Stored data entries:
───
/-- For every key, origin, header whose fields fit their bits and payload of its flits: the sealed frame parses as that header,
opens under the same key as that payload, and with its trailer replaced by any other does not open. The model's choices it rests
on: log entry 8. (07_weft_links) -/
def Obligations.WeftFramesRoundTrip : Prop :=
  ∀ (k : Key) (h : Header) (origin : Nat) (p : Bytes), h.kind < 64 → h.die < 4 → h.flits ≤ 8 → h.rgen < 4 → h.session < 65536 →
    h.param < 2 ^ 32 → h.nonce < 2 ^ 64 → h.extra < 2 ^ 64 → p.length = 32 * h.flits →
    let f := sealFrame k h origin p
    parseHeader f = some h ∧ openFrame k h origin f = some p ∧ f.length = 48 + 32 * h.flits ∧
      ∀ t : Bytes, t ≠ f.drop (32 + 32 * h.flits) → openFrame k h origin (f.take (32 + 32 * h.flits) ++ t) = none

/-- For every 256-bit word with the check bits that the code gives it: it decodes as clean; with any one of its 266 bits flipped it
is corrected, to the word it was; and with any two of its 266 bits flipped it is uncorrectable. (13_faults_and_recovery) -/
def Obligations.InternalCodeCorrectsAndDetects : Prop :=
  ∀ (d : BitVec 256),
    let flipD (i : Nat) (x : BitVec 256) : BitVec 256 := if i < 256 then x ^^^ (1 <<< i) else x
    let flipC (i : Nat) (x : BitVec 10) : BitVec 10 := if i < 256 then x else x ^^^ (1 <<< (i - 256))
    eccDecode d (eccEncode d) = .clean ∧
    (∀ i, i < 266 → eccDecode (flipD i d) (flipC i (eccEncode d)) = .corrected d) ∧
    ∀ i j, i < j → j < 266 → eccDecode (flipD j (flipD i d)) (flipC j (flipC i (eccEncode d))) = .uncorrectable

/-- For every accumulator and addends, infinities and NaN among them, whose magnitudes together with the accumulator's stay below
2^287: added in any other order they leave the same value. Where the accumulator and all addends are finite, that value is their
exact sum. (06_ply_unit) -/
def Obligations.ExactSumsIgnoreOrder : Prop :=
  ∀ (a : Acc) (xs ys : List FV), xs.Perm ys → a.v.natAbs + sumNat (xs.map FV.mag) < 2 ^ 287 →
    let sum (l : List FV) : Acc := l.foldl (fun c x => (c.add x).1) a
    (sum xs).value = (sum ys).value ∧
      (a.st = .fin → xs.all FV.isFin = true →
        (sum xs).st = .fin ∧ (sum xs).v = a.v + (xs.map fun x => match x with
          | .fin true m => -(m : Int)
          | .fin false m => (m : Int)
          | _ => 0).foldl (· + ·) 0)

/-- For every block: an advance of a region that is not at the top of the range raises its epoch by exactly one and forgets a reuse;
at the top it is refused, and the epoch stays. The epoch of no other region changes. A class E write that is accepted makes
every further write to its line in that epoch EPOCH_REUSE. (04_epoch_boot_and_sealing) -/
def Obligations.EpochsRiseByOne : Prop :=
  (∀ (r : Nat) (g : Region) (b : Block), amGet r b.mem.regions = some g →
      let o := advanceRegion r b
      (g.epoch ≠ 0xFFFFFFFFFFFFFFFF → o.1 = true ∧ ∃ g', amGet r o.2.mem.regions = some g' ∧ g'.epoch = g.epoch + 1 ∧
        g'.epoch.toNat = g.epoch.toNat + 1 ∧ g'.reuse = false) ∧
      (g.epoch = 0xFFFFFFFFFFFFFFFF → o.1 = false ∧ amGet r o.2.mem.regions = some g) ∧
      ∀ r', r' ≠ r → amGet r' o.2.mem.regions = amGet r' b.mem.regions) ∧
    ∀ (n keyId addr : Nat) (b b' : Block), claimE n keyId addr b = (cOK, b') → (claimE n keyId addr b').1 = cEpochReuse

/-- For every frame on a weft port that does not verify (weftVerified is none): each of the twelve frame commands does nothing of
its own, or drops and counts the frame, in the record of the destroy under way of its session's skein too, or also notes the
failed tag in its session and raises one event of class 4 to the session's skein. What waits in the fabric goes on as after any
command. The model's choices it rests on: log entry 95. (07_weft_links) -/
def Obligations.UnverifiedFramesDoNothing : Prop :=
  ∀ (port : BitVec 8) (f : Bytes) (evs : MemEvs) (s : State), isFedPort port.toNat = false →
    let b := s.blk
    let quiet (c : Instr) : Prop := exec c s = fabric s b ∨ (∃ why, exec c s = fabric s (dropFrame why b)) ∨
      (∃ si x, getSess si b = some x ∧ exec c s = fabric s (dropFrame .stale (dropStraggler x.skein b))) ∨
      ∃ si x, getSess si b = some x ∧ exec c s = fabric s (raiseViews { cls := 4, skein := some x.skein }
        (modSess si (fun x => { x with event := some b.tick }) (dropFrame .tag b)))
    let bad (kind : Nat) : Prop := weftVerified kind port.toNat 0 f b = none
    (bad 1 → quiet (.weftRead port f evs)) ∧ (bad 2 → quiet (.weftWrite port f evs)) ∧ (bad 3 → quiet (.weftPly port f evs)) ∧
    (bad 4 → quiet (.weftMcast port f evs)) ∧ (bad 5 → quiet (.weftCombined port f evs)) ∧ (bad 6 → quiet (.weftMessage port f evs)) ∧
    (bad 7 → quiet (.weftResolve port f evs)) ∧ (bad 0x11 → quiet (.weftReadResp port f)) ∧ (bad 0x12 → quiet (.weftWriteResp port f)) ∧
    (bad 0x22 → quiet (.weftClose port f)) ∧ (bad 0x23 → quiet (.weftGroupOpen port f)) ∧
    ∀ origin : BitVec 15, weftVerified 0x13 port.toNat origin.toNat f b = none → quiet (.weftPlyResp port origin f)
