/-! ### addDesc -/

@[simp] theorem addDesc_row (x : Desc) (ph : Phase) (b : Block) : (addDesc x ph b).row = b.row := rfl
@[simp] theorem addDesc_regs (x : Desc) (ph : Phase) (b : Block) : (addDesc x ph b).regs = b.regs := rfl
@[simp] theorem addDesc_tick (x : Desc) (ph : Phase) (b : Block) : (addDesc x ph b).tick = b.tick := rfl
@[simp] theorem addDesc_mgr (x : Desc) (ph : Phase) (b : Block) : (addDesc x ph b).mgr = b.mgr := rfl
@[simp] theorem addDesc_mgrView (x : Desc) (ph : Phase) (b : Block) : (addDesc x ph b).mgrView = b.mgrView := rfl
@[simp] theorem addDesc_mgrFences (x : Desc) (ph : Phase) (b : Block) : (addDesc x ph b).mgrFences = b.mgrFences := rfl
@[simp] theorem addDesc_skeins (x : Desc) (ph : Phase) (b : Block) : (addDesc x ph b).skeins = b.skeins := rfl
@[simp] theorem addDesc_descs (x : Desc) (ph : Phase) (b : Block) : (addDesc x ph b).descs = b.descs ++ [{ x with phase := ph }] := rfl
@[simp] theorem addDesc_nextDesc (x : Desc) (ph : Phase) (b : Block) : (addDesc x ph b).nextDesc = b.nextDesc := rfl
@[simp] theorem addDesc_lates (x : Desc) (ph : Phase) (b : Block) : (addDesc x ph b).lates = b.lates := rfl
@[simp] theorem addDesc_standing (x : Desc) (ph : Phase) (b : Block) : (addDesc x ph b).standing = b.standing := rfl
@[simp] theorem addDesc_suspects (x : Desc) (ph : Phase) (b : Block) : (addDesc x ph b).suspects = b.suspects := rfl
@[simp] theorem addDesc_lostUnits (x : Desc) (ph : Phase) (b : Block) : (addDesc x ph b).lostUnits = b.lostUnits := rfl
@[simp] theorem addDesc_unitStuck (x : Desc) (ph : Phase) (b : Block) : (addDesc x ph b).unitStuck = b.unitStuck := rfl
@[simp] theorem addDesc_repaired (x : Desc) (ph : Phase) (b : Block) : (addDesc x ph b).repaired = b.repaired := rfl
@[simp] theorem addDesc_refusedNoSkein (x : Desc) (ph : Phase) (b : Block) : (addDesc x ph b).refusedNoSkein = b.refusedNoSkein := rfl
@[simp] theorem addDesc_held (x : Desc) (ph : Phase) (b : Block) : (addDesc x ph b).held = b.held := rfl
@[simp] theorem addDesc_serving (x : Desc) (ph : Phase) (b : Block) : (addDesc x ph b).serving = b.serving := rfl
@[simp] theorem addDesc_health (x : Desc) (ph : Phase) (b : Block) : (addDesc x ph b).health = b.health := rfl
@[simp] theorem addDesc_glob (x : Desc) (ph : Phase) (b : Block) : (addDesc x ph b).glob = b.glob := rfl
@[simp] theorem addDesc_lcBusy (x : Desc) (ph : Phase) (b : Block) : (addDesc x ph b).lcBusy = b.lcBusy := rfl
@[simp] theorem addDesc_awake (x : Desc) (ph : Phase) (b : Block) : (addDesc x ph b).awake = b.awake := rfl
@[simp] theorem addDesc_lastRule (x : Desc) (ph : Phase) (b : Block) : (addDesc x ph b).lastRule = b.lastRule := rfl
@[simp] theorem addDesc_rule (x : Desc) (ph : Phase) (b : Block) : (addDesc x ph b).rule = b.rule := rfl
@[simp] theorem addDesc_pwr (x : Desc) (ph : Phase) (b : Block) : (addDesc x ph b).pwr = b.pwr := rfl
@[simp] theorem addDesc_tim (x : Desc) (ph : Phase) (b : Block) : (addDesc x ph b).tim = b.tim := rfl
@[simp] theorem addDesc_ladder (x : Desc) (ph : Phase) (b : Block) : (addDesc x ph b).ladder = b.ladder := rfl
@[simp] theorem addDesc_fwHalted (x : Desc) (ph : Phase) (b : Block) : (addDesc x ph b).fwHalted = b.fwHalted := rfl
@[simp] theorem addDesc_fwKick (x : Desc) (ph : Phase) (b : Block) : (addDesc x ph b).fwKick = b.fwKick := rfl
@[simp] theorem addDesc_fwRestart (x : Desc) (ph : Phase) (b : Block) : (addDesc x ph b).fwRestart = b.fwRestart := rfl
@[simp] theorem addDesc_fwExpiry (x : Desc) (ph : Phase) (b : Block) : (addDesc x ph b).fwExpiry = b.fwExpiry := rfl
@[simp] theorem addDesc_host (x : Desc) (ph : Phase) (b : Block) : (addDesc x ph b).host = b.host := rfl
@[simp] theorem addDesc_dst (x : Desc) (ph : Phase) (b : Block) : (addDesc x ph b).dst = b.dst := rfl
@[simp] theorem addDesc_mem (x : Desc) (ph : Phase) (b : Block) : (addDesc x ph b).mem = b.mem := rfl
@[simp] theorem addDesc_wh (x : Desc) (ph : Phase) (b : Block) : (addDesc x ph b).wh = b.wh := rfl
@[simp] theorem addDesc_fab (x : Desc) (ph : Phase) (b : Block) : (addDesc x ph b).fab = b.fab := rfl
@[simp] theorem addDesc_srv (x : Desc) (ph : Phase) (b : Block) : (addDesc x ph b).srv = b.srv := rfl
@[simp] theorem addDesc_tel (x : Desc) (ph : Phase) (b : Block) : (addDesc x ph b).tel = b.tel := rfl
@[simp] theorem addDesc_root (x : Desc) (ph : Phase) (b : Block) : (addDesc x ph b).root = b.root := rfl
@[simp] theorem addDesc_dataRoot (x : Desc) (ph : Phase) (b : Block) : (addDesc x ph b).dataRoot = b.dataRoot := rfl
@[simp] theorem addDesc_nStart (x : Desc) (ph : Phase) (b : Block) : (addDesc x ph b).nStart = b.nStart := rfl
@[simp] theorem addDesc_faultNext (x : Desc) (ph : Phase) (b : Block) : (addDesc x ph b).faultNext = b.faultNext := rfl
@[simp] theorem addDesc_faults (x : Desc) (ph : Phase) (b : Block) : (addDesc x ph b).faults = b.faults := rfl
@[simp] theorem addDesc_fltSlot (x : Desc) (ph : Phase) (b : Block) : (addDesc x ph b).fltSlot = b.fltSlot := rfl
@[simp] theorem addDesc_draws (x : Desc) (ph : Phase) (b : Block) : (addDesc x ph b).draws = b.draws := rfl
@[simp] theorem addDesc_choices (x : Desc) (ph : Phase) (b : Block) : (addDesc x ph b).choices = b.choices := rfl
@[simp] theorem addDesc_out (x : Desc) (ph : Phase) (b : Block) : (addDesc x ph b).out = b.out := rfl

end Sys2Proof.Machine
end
───
### TASK DIRECTIONS
Look above for the line holding "b.tel := rfl" and the line holding "b.root := rfl". Retype both, and every line between them, word for word and nothing else.

### ANSWER TO THE EXERCISE
@[simp] theorem addDesc_tel (x : Desc) (ph : Phase) (b : Block) : (addDesc x ph b).tel = b.tel := rfl
@[simp] theorem addDesc_root (x : Desc) (ph : Phase) (b : Block) : (addDesc x ph b).root = b.root := rfl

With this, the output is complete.